Each attention map is capable of capturing the cross-channel information from the feature maps in their respective groups. We note that binning the feature maps into clusters does not incur additional parameter and computational overhead, while learning better cross-channel information. To keep the model simple and desirable for compact CNNs, we avoid intelligent partitioning of feature maps into groups.

Also, it is worth noting that embedding feature maps into groups does not introduce additional parameter and computational overhead during better cross-channel information learning.

Figure 4.2: GrAB divides the input feature maps into g mutually exclusive groups where each group contains G feature maps.

Subspace Attention Pooling

From the above discussion, it is clear that better inter-channel information interaction can be achieved when 1< g < and this intuition is confirmed by the experimental results shown in Table 4.2 and Table 4.8. In other words, the amount of calculation and the number of parameters are constant for a given number of channels (m) regardless of the number of formed groups (g). This clustering method allows the network to capture spatial relationships in feature maps.

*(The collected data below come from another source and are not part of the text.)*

/-- A written page of a saved launch put into backing, under the launch's key slot: the page by PLOTIX × 2,048 + page, and the frame
that takes it. The pool may have none left, of which the spec says nothing: the image itself then keeps the page (log 98). -/
def backPage (l : Launch) (ix p : Nat) (x : State × Assoc (Option Nat)) (page : Nat) : State × Assoc (Option Nat) :=
  let (s, ps) := x
  let key := ix * 2048 + page
  match (vdOf s l.vd).bind (fun d => (freeBack d).map (fun i => (d, i))) with
  | none => (s, insert ps key none)
  | some (d, i) =>
    let pa := d.backpa + 4096 * i
    if regionAt s pa ≠ .dram then (s, insert ps key none)
    else
      let k := slotOf s l.kslot
      let s := fillFrame s k.engid pa (cellsAt s.mem (scratchAddr p (4096 * page)) 4096)
      ({ s with vds := insert s.vds l.vd { d with back := insert d.back i l.lseq }
                slots := insert s.slots l.kslot { k with backs := addRange k.backs (pa, 4096) } }, insert ps key (some i))

/-- The pages of one plot put into backing: those still there stay where they are, and the written ones follow. -/
def backPlot (l : Launch) (x : State × Assoc (Option Nat)) (ixp : Nat × Nat) : State × Assoc (Option Nat) :=
  let still := (x.1.backed.filter (fun b => b.1 / 2048 == ixp.2)).foldl (fun ps b =>
    insert ps (ixp.1 * 2048 + b.1 % 2048) (b.2.map (·.2))) x.2
  ((x.1.pages.filter (fun k => k.1 / 2048 == ixp.2 && k.2.dirty)).map (fun k => k.1 % 2048)).foldl (backPage l ixp.1 ixp.2) (x.1, still)

/-- The bytes of the pages that no frame of the pool took, where the image keeps them. -/
def keptPages (s : State) (ps : Assoc (Option Nat)) (own : List (Nat × Nat)) : List Host.Cell :=
  ((ps.filter (fun x => x.2.isNone)).map (fun x =>
    match own.find? (fun y => y.1 == x.1 / 2048) with
    | some y => (cellsAt s.mem (scratchAddr y.2 (4096 * (x.1 % 2048))) 4096).map (fun c => (x.1 / 2048 * 2 ^ 24 + 4096 * (x.1 % 2048) + c.1, c.2))
    | none => [])).flatten

/-! ### The image -/

/-- The contents of a plot that leave it with the launch. -/
def plotImage (s : State) (lseq p : Nat) : Plot :=
  let x := plotOf s p
  { x with holder := none, evq := [], evHeld := [], rr := 0, yieldedSlot := none, admq := x.admq.filter (fun a => a.lseq == lseq) }

/-- The image of a launch, with its pages in backing. -/
def imageOf (s : State) (l : Launch) (pages : Assoc (Option Nat)) : Saved :=
  let ps := ownPlots l.place
  { pes := (ps.map (fun x => (s.pes.filter (fun e => e.1 / 64 == x.2)).map (fun e => (64 * x.1 + e.1 % 64, e.2)))).flatten
    plots := ps.map (fun x => (x.1, plotImage s l.lseq x.2))
    scratch := keptPages s pages ps
    pages := pages
    evHeld := (ps.map (fun x => ((plotOf s x.2).evHeld.filter (fun e => e.lseq == l.lseq)).map (fun e => (x.1, e)))).flatten }

/-- The plot number that a saved thread carries: no plot of the module. -/
def savedPlot (ix : Nat) : Nat := 128 + ix

/-- A thread of a saved launch: it has no slot until it is admitted again, and its records are kept with it. -/
def saveThread (l : Launch) (s : State) (tid : Nat) (t : Thread) : State :=
  let p := savedPlot (plotIx l.place t.plot)
  if t.lseq ≠ l.lseq ∨ 128 ≤ t.plot then s
  else setThread (moveRecords s tid t.plot p t.slot) tid { t with plot := p }

/-- The frozen state streamed out: the launch gives up its plots (R182 step 5, R183). -/
def saveLaunch (s : State) (l : Launch) : State :=
  let own := l.place.here
  let s := (keysOf l.chans).foldl (checkpointChan l.lseq) s
  let s := (s.threads.filter (fun x => x.2.lseq == l.lseq)).foldl (fun s x => showStores s x.1 4) s
  let s := own.foldl (cutEdges own) s
  let (s, pages) := (ownPlots l.place).foldl (backPlot l) (s, [])
  let img := imageOf s l pages
  let s := own.foldl (fun s p => setPlot s p { plotOf s p with evHeld := (plotOf s p).evHeld.filter (fun e => e.lseq != l.lseq) }) s
  let s := s.threads.foldl (fun s x => saveThread l s x.1 x.2) s
  let s := modLaunch s l.lseq fun l => { l with resident := false, saved := img }
  plotsReleased (own.foldl releasePlot s) own

/-- FROZEN_STATE_STREAMED_OUT (R182): a launch that is frozen for the end of its slice, or for a lease, gives up its plots. -/
def execFrozenStateStreamedOut (lseq : Nat) (s : State) : Out :=
  match launchOf s lseq with
  | none => .next s
  | some l =>
    if l.resident && (l.frozen.elem .slice || l.frozen.elem .forced) then .next (saveLaunch s l) else .next s

/-! ## Places in other rectangles (R80, R185) -/

/-- The plot that takes the place of one of a placement's own. -/
def movedPlot (old new : Placed) (p : Nat) : Nat :=
  if p ≠ awayPlot ∧ old.plots.elem p then new.plots.getD (old.plots.idxOf p) awayPlot else p

/-- A placement with its rectangles, plots, sites and handler nodes translated; the routes inside partitions keep their
shape, slots and numbers, the others are empty. -/
def translatePlace (v : Variant) (p : Placed) (rects : List (Nat × Nat × Nat)) : Placed :=
  let q := { p with rects := rects, plots := ((rects.zip v.parts).map (fun r => rectPlots r.1 r.2)).flatten }
  let sites := p.sites.map (fun x => (movedPlot p q x.1, x.2))
  let ix := List.range v.chans.length
  { q with
    sites := sites
    hnode := p.hnode.map (movedPlot p q)
    legs := ix.map (fun c => if inPart v c then (p.legsOf c).map (movedPlot p q) else [])
    links := ix.map (fun c => if inPart v c then
      (routeOf (startSite v sites c) (endSite v sites c)).2.zip ((p.links.getD c []).map (·.2)) else []) }

/-- The slots and numbers that a placement's routes inside partitions take, and the numbers its channels keep in the
plots of their ends. -/
def keptUse (v : Variant) (p : Placed) : Used :=
  let ix := List.range v.chans.length
  { links := (ix.map (fun c => p.links.getD c [])).flatten
    nums := (ix.map (fun c =>
      if inPart v c then (p.legsOf c).zip (p.nums.getD c [])
      else [(p.plotOf (v.chan c).src, (p.nums.getD c []).headD 0), (p.plotOf (v.chan c).dst, (p.nums.getD c []).getLastD 0)])).flatten }

/-- A channel between partitions routed anew: its lowest free slots, its own numbers at its ends, free ones between. -/
def routeKeep (u : Used) (a b : Nat × Nat) (old : List Nat) : Option (Used × List Nat × List Nat × List (Nat × Nat)) :=
  let (plots, links) := routeOf a b
  match takeSlots u links with
  | none => none
  | some (u, sl) =>
    (takeNums u (plots.drop 1).dropLast).map fun (u, mid) =>
      (u, plots, if plots.length ≤ 1 then old.take 1 else old.headD 0 :: mid ++ [old.getLastD 0], sl)

def routeBetween (v : Variant) : List Nat → Used → Placed → Option Placed
  | [], _, p => some p
  | c :: cs, u, p =>
    if inPart v c then routeBetween v cs u p
    else
      match routeKeep u (startSite v p.sites c) (endSite v p.sites c) (p.nums.getD c []) with
      | none => none
      | some (u, ps, ns, sl) =>
        routeBetween v cs u { p with legs := setNth p.legs c ps, nums := setNth p.nums c ns, links := setNth p.links c sl }

/-- A placement moved into rectangles; none where a route between partitions does not fit. -/
def movePlace (v : Variant) (p : Placed) (rects : List (Nat × Nat × Nat)) (u : Used) : Option Placed :=
  let q := translatePlace v p rects
  let k := keptUse v q
  routeBetween v (List.range v.chans.length) { links := k.links ++ u.links, nums := k.nums ++ u.nums } q

/-- A launch's placements, of its image and its shadow image, in other rectangles. -/
def movePlaces (s : State) (l : Launch) (rects : List (Nat × Nat × Nat)) : Option (Placed × Option (Variant × Placed)) :=
  match movePlace l.variant l.place rects (usedBy s (some l.lseq)) with
  | none => none
  | some p =>
    match l.shadow with
    | none => some (p, none)
    | some (v, q) => (movePlace v q rects { links := [], nums := [] }).map (fun q => (p, some (v, q)))

/-- The rectangles that Marten chooses for a launch's committed variant (R185). -/
def chooseFor (s : State) (l : Launch) (free : Nat → Bool) : Option (List (Nat × Nat × Nat)) :=
  chooseRects free l.hdr.diemask l.variant.parts (minePart s l.vd l.variant l.partmap) []

/-! ## Scale entries and tags (R142, R362) -/

/-- The range that holds an entry of a plot (R134). -/
def rangeAt (x : Plot) (e : Nat) : Nat × Nat :=
  match x.ranges.find? (fun r => decide (r.2.1 ≤ e) && decide (e < r.2.1 + r.2.2)) with
  | some r => r.2
  | none => (x.common, 256 - x.common)

/-- The held entries of a saved plot bound in a plot that has been reset: the new entries, and where each old one went. -/
def rebindSrf (x : Plot) : Assoc SrfEntry × Assoc Nat :=
  (x.srf.filter (fun e => decide (0 < e.2.ref))).foldl (fun (a : Assoc SrfEntry × Assoc Nat) e =>
    let (lo, n) := rangeAt x e.1
    match (List.range n).find? (fun i => !listed a.1 (lo + i)) with
    | some i => (insert a.1 (lo + i) { e.2 with gen := 1 }, insert a.2 e.1 (lo + i))
    | none => a) ([], [])

/-- A saved tag's new tag. -/
def mapTag (m : Assoc Nat) (t : Nat) : Nat :=
  if t = 0 then 0 else match lookup m (t / 16) with | some e => e * 16 + 1 | none => t

/-- The name map of the target plot. -/
def rebindNames (x : Plot) (m : Assoc Nat) : Assoc (Nat × Nat) :=
  let held := (List.range 256).filterMap (fun n => (lookup m (nameEntry x n)).map (fun e => (n, e, (16 - seenGen x n) % 15)))
  let names := (List.range 256).filter (fun n => !held.any (fun h => h.1 == n))
  let ents := (List.range 256).filter (fun e => !held.any (fun h => h.2.1 == e))
  let all := held ++ (names.zip ents).map (fun y => (y.1, y.2, 0))
  all.foldl (fun a y => if y.1 = y.2.1 ∧ y.2.2 = 0 then a else insert a y.1 (y.2.1, y.2.2)) []

def mapTok (m : Assoc Nat) (t : Token) : Token := { t with stag := mapTag m t.stag }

The merged features are then passed through a multi-layer perceptron that transmits the spatial information from each subspace. The final set of feature maps is obtained by the Gscale(.) operation that distributes the spatial information among the feature maps.

Experimental Evaluation

MobileNet-V1 + GrAB

Experiments on ImageNet-1k: We conduct experiments on ImageNet-1K dataset with cluster size 1,4,8,16 and find that our model achieves 70.43% accuracy with cluster size 4. We train MobileNet-V1 for 90 epochs with size 128 package and use the SGD optimizer with the 0.9 boot. Using three GrAB blocks, we achieve a 9.2% and 6.4% reduction in FLOPs and parameters (respectively) with only a 0.22% drop in top-1 accuracy.

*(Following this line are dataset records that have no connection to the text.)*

@[simp] theorem high_of_22_8 (x : BitVec 22) (y : BitVec 8) (s l : Nat) (h : 8 ≤ s) :
    ((x ++ y : BitVec (22 + 8)) : BitVec 30).extractLsb' s l = x.extractLsb' (s - 8) l :=
  BitVec.extractLsb'_append_eq_of_le h

@[simp] theorem low_of_22_8 (x : BitVec 22) (y : BitVec 8) (s l : Nat) (h : s + l ≤ 8) :
    ((x ++ y : BitVec (22 + 8)) : BitVec 30).extractLsb' s l = y.extractLsb' s l :=
  BitVec.extractLsb'_append_eq_of_add_le h

@[simp] theorem high_of_22_10 (x : BitVec 22) (y : BitVec 10) (s l : Nat) (h : 10 ≤ s) :
    ((x ++ y : BitVec (22 + 10)) : BitVec 32).extractLsb' s l = x.extractLsb' (s - 10) l :=
  BitVec.extractLsb'_append_eq_of_le h

@[simp] theorem low_of_22_10 (x : BitVec 22) (y : BitVec 10) (s l : Nat) (h : s + l ≤ 10) :
    ((x ++ y : BitVec (22 + 10)) : BitVec 32).extractLsb' s l = y.extractLsb' s l :=
  BitVec.extractLsb'_append_eq_of_add_le h

@[simp] theorem high_of_24_3 (x : BitVec 24) (y : BitVec 3) (s l : Nat) (h : 3 ≤ s) :
    ((x ++ y : BitVec (24 + 3)) : BitVec 27).extractLsb' s l = x.extractLsb' (s - 3) l :=
  BitVec.extractLsb'_append_eq_of_le h

@[simp] theorem low_of_24_3 (x : BitVec 24) (y : BitVec 3) (s l : Nat) (h : s + l ≤ 3) :
    ((x ++ y : BitVec (24 + 3)) : BitVec 27).extractLsb' s l = y.extractLsb' s l :=
  BitVec.extractLsb'_append_eq_of_add_le h

@[simp] theorem high_of_24_8 (x : BitVec 24) (y : BitVec 8) (s l : Nat) (h : 8 ≤ s) :
    ((x ++ y : BitVec (24 + 8)) : BitVec 32).extractLsb' s l = x.extractLsb' (s - 8) l :=
  BitVec.extractLsb'_append_eq_of_le h

@[simp] theorem low_of_24_8 (x : BitVec 24) (y : BitVec 8) (s l : Nat) (h : s + l ≤ 8) :
    ((x ++ y : BitVec (24 + 8)) : BitVec 32).extractLsb' s l = y.extractLsb' s l :=
  BitVec.extractLsb'_append_eq_of_add_le h

@[simp] theorem high_of_25_7 (x : BitVec 25) (y : BitVec 7) (s l : Nat) (h : 7 ≤ s) :
    ((x ++ y : BitVec (25 + 7)) : BitVec 32).extractLsb' s l = x.extractLsb' (s - 7) l :=
  BitVec.extractLsb'_append_eq_of_le h

@[simp] theorem low_of_25_7 (x : BitVec 25) (y : BitVec 7) (s l : Nat) (h : s + l ≤ 7) :
    ((x ++ y : BitVec (25 + 7)) : BitVec 32).extractLsb' s l = y.extractLsb' s l :=
  BitVec.extractLsb'_append_eq_of_add_le h

@[simp] theorem high_of_27_2 (x : BitVec 27) (y : BitVec 2) (s l : Nat) (h : 2 ≤ s) :
    ((x ++ y : BitVec (27 + 2)) : BitVec 29).extractLsb' s l = x.extractLsb' (s - 2) l :=
  BitVec.extractLsb'_append_eq_of_le h

@[simp] theorem low_of_27_2 (x : BitVec 27) (y : BitVec 2) (s l : Nat) (h : s + l ≤ 2) :
    ((x ++ y : BitVec (27 + 2)) : BitVec 29).extractLsb' s l = y.extractLsb' s l :=
  BitVec.extractLsb'_append_eq_of_add_le h

@[simp] theorem high_of_28_4 (x : BitVec 28) (y : BitVec 4) (s l : Nat) (h : 4 ≤ s) :
    ((x ++ y : BitVec (28 + 4)) : BitVec 32).extractLsb' s l = x.extractLsb' (s - 4) l :=
  BitVec.extractLsb'_append_eq_of_le h

@[simp] theorem low_of_28_4 (x : BitVec 28) (y : BitVec 4) (s l : Nat) (h : s + l ≤ 4) :
    ((x ++ y : BitVec (28 + 4)) : BitVec 32).extractLsb' s l = y.extractLsb' s l :=
  BitVec.extractLsb'_append_eq_of_add_le h

@[simp] theorem high_of_29_3 (x : BitVec 29) (y : BitVec 3) (s l : Nat) (h : 3 ≤ s) :
    ((x ++ y : BitVec (29 + 3)) : BitVec 32).extractLsb' s l = x.extractLsb' (s - 3) l :=
  BitVec.extractLsb'_append_eq_of_le h

@[simp] theorem low_of_29_3 (x : BitVec 29) (y : BitVec 3) (s l : Nat) (h : s + l ≤ 3) :
    ((x ++ y : BitVec (29 + 3)) : BitVec 32).extractLsb' s l = y.extractLsb' s l :=
  BitVec.extractLsb'_append_eq_of_add_le h

@[simp] theorem high_of_30_2 (x : BitVec 30) (y : BitVec 2) (s l : Nat) (h : 2 ≤ s) :
    ((x ++ y : BitVec (30 + 2)) : BitVec 32).extractLsb' s l = x.extractLsb' (s - 2) l :=
  BitVec.extractLsb'_append_eq_of_le h

@[simp] theorem low_of_30_2 (x : BitVec 30) (y : BitVec 2) (s l : Nat) (h : s + l ≤ 2) :
    ((x ++ y : BitVec (30 + 2)) : BitVec 32).extractLsb' s l = y.extractLsb' s l :=
  BitVec.extractLsb'_append_eq_of_add_le h

/-- The two parts of a long immediate make it whole (R254, format L). -/
@[simp] theorem long_whole (i : BitVec 46) :
    ((i.extractLsb' 32 14 ++ i.extractLsb' 0 32 : BitVec (14 + 32)) : BitVec 46) = i := by
  have h := BitVec.extractLsb'_append_extractLsb'_eq_extractLsb' (x := i) (start₁ := 0) (len₁ := 32) (start₂ := 32)
    (len₂ := 14) rfl
  exact h.trans BitVec.extractLsb'_eq_self

/-- A word with a field that is not zero is not zero. -/
theorem ne_zero_of_field {w : IWord} (s l : Nat) (h : w.extractLsb' s l ≠ 0) : w ≠ 0#32 := by
  intro e; subst e; simp at h

@[simp] theorem condOf_code (c : CmpCond) : condOf (condCode c).toNat = some c := by cases c <;> rfl
@[simp] theorem amoOf_code (c : AmoOp) : amoOf (amoCode c).toNat = some c := by cases c <;> rfl
@[simp] theorem copOf_code (c : CollOp) : copOf (copCode c).toNat = some c := by cases c <;> rfl
@[simp] theorem oprOf_code (c : CollRed) : oprOf (oprCode c).toNat = some c := by cases c <;> rfl
@[simp] theorem cfmtOf_code (c : CollFmt) : cfmtOf (cfmtCode c).toNat = some c := by cases c <;> rfl
@[simp] theorem bit1_eq_one (b : Bool) : (bit1 b == 1#1) = b := by cases b <;> rfl

theorem two_cases (k : BitVec 2) : k = 0#2 ∨ k = 1#2 ∨ k = 2#2 ∨ k = 3#2 := by decide +revert

theorem three_cases (n : BitVec 3) :
    n = 0#3 ∨ n = 1#3 ∨ n = 2#3 ∨ n = 3#3 ∨ n = 4#3 ∨ n = 5#3 ∨ n = 6#3 ∨ n = 7#3 := by decide +revert

end Sys2Proof.Laws
end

The reason is that the number of channels in each group decreases as we increase the number of groups, which hampers the exchange of information across channels. We also perform experiments on scaled version of MobileNet-V1 architecture, where the number of filters in each layer is scaled down by a factor (width multiplier)α, whereα. This happens due to the fact that the scaled version of MobileNet-V1 already has few feature maps, which are further divided into groups and lead to less number of feature maps per group, as happened in the case of g= 4, so that much less information enters the group.

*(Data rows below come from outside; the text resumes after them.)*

/-! ## The control cores and Marten (01 R14 to R19, R34, R77, R78; 03 R69, R76; 04 R82; 07 R182 to R185; 09 R202; 14 R324) -/

/-- LOAD_RETURN (log 4), SIBLING_WINDOW_RELEASE, BACKED_PAGE_RESIDENT, THREAD_ADMISSION and GANG_START: what each gives its thread,
and which threads it leaves. A page in a frame of the backing pool comes back as that frame's reader sees it, and the frame is
free again; no other byte changes. That a new thread's predicates are 0 is the model's choice (log 9), as are the lowest free slot
(log 81) and its TCMP of 0 (log 82). -/
def Obligations.ThreadEvents : Prop :=
  ∀ (s : State),
    (∀ tid t, threadOf s tid = some t →
    (∀ d v rest, t.loads = (d, v) :: rest →
      exec (.loadReturn tid) s = .next (setThread s tid { t.setG (BitVec.ofNat 6 d) v with loads := rest })) ∧
    (∀ p, t.stat = .waiting (.sibling p) →
      (unloaded s p t.lseq = false → exec (.siblingWindowRelease tid) s = .next (setThread s tid { t with stat := .ready })) ∧
      (unloaded s p t.lseq = true → exec (.siblingWindowRelease tid) s = .next s)) ∧
    (∀ p page at_, lookup s.backed (2048 * p + page) = some at_ → ∃ u, exec (.backedPageResident p page) s = .next u ∧
      (t.stat = .waiting (.backing p page) → threadOf u tid = some { t with stat := .ready }) ∧
      let lo := scratchAddr p (4096 * page)
      listed u.backed (2048 * p + page) = false ∧ (at_ = none → u.mem = s.mem) ∧
      (∀ a, ¬(lo ≤ a ∧ a < lo + 4096) → memGet u.mem a = memGet s.mem a) ∧
      (∀ v i d, at_ = some (v, i) → vdOf s v = some d → (∃ d', vdOf u v = some d' ∧ lookup d'.back i = none) ∧
        (Memory.wf s.mem = true → (∀ j, j < 4096 → memGet s.mem (lo + j) = 0#8) → ∀ j, j < 4096 →
          memGet u.mem (lo + j) = keyedByte s (backEng s p) (d.backpa + 4096 * i + j)))) ∧
    (∀ lseq l, launchOf s lseq = some l → l.loaded = true → ∃ u, exec (.gangStart lseq) s = .next u ∧
      threadOf u tid = some (if t.lseq = lseq ∧ t.stat = .gang ∧
          (∀ g ∈ t.groups, ∀ i ∈ members l g.1, i ∈ l.halted ∨ ∃ x ∈ s.threads, x.2.lseq = l.lseq ∧ x.2.idx = some i)
        then { t with stat := .ready } else t))) ∧
    (∀ cc a rest, (plotOf s cc).admq = a :: rest →
      (freeSlot s cc = none ∨ 512 < poolUsed s cc + granted a.nreq → exec (.threadAdmission cc) s = .next s) ∧
      (∀ slot l, freeSlot s cc = some slot → poolUsed s cc + granted a.nreq ≤ 512 → launchOf s a.lseq = some l →
        (∀ i e, a.what = .entry i → l.thrtab[i]? = some e → ∃ u x, exec (.threadAdmission cc) s = .next u ∧
          u.nextTid = s.nextTid + 1 ∧ (plotOf u cc).admq = rest ∧ threadOf u s.nextTid = some x ∧
          x.regs = List.replicate ((e.nreq + 7) / 8 * 8) 0#64 ∧ x.pc = BitVec.ofNat 64 e.entry ∧ x.plot = cc ∧ x.slot = slot ∧
          x.lseq = l.lseq ∧ x.idx = some i ∧ x.mode = l.hdr.super ∧ x.preds = 0#8 ∧ x.intrap = false ∧ x.tcmp = 0#64 ∧
          x.pend = [0, 0, 0, 0] ∧ x.lcount = 0#64 ∧ x.tvec = BitVec.ofNat 64 l.hdr.tvec ∧
          x.stat = (if e.groups = [] then .ready else .gang)) ∧
        (∀ q r more, a.what = .task q → (lookupD l.tasks q TaskQ.empty).recs = r :: more →
          ∃ u x, exec (.threadAdmission cc) s = .next u ∧ threadOf u s.nextTid = some x ∧ x.pc = BitVec.ofNat 64 r.entry ∧
            x.regs.length = (r.nreq + 7) / 8 * 8 ∧ x.mode = false ∧ x.task = some (q, r.num) ∧ x.stat = .ready ∧
            ∀ k, k < x.regs.length → x.regs[k]? = some (if 1 ≤ k ∧ k ≤ r.args.length then r.args.getD (k - 1) 0#64 else 0#64)) ∧
        (∀ tid t, a.what = .restore tid → threadOf s tid = some t → ∃ u, exec (.threadAdmission cc) s = .next u ∧
          threadOf u tid = some { t with plot := cc, slot := slot } ∧ u.nextTid = s.nextTid)))

/-- PLACEMENT, QUEUE_RETRY, NODE_LAUNCH_START, LAUNCH_COMPLETE, PREEMPTION, FROZEN_STATE_STREAMED_OUT, RESTORE and
RELOCATION: a launch commits with the next sequence number and its plots, or fails with its record, or stands parked among the
waiting launches; a part of a node launch starts, or ends with the status of another module's failure (which of them is free, log
43), one that still waits too (NODE_LAUNCH_START of launch 0, a number that no launch has); one that is done ends; one that is asked for freezes, and one that its slice freezes may give its place to the next context
at once (log 67); a saved one holds no plot, and is resident again in its new place. -/
def Obligations.LaunchEvents : Prop :=
  ∀ (s : State),
    (∀ w s', nextWaiting s = some w →
      (∀ f, attempt s w = (s', .ok f) → ∃ u l, exec .placement s = .next u ∧ u.lseq = s'.lseq + 1 ∧
        launchOf u (s'.lseq + 1) = some l ∧ l.variant = f.variant ∧ l.place = f.place ∧ l.frozen = (if w.partmap.isSome then [.node] else []) ∧
        (∀ p ∈ f.place.here, (plotOf u p).holder = some (s'.lseq + 1)) ∧ u.waiting = s'.waiting.filter (fun x => x.ticket != w.ticket)) ∧
      (∀ st c, attempt s w = (s', .error (st, c)) →
        (st = stFitSpace → w.hdr.queue = true → w ∈ s.waiting ∧ s'.waiting = s.waiting ∧ exec .placement s = .next { s' with
          waiting := s.waiting.map (fun x => if x.ticket = w.ticket then { x with parked := true, again := false } else x) }) ∧
        (st ≠ stFitSpace ∨ w.hdr.queue = false →
          exec .placement s = .next (failLaunch (dropWaiting s' w.ticket) w.vd w.origin st c)))) ∧
    (∃ u, exec .queueRetry s = .next u ∧ u.waiting.length = s.waiting.length ∧
      (∀ x ∈ u.waiting, ¬(x.parked = true ∧ x.again = true)) ∧
      (∀ x ∈ s.waiting, x.parked = true → x.again = true → { x with parked := false, again := false } ∈ u.waiting)) ∧
    (launchOf s 0 = none → let parts := s.waiting.filter (fun w => w.partmap.isSome)
      let s1 := { s with free := s.free + 3 }
      (parts = [] → exec (.nodeLaunchStart 0) s = .next s) ∧
      ∀ w, parts[Config.freeNat s.free % parts.length]? = some w →
        (Config.freeBit (s.free + 1) = false → exec (.nodeLaunchStart 0) s = .next s1) ∧
        (Config.freeBit (s.free + 1) = true → ∃ st, 1 ≤ st ∧ st ≤ 6 ∧
          exec (.nodeLaunchStart 0) s = .next (failLaunch (dropWaiting s1 w.ticket) w.vd w.origin st 0))) ∧
    (∀ q l, launchOf s q = some l → l.lseq = q →
      (l.nodeWait = true → l.resident = true →
        (Config.freeBit s.free = true → ∃ u l', exec (.nodeLaunchStart q) s = .next u ∧ launchOf u q = some l' ∧
          l'.nodeWait = false ∧ (∀ f, f ∈ l'.frozen ↔ f ∈ l.frozen ∧ f ≠ .node)) ∧
        (Config.freeBit s.free = false → ∃ st, 1 ≤ st ∧ st ≤ 6 ∧
          exec (.nodeLaunchStart q) s = .next (endLaunch { s with free := s.free + 2 } q st 0 false))) ∧
      (l.nodeWait = false ∨ l.resident = false → exec (.nodeLaunchStart q) s = .next s) ∧
      (launchDone s l = true → ∃ u, exec (.launchComplete q) s = .next u ∧ launchOf u q = none) ∧
      (launchDone s l = false → exec (.launchComplete q) s = .next s) ∧
      (l.asked ≠ [] → ∃ u l', launchOf u q = some l' ∧ l'.asked = [] ∧
        (∀ f, f ∈ l.asked ∨ f ∈ l.frozen → f ∈ l'.frozen) ∧ l'.runs = false ∧ exec (.preemption q) s = .next
          (if Freeze.slice ∈ l'.frozen ∧ l'.shadow = none ∧ l'.swap = none then nextContext u l' else u)) ∧
      (l.asked = [] → exec (.preemption q) s = .next s) ∧
      (Config.freeBit s.free = false → nextContext s l = { s with free := s.free + 1 }) ∧
      (l.resident = true → Freeze.slice ∈ l.frozen ∨ Freeze.forced ∈ l.frozen →
        ∃ u l', exec (.frozenStateStreamedOut q) s = .next u ∧ launchOf u q = some l' ∧ l'.resident = false ∧
          (∀ p ∈ l.place.here, (plotOf u p).holder = none)) ∧
      (∀ r p sh, l.resident = false → Freeze.slice ∉ l.frozen → sliceOn s l.vd = true → restoreRects s l = some r →
        movePlaces s l r = some (p, sh) → ∃ u l', exec (.restore q) s = .next u ∧ launchOf u q = some l' ∧ l'.resident = true ∧
          l'.place = p ∧ (∀ f, f ∈ l'.frozen ↔ f ∈ l.frozen ∧ f ≠ .forced ∧ f ≠ .reloc)) ∧
      (∀ u, l.runs = true → l.swap = none → relocate s l (freePlot s l.vd) = some u → exec (.relocation q) s = .next u ∧
        ∃ l', launchOf u q = some l' ∧ l'.resident = true))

In Table 4.4, we see that the top-1 accuracy of MobileNet-V1 integrated with GrAB is lower than that of the base network, while the top-5 accuracy is higher than the baseline (except g= 1). This implies that misclassification leading to lower top-1 accuracy is correctly predicted in top-5 predictions by the integrated GrAB network. Fine-grained classification: Fine-grained classification is a major challenge due to the high similarity between classes and the significant variation within the classes.

Table 4.5: Results on Scaled MobileNet-V1 with GrAB

MobileNet-V2 + GrAB

Attention visualization

Efficient Activity Detection in Uncropped Video with Max-Subgraph Search.IEEE Transactions on Pattern Analysis and Machine Intelligence. In Proceedings of the 32nd International Conference on Machine Learning, Volume 37 of Proceedings of Machine Learning Research.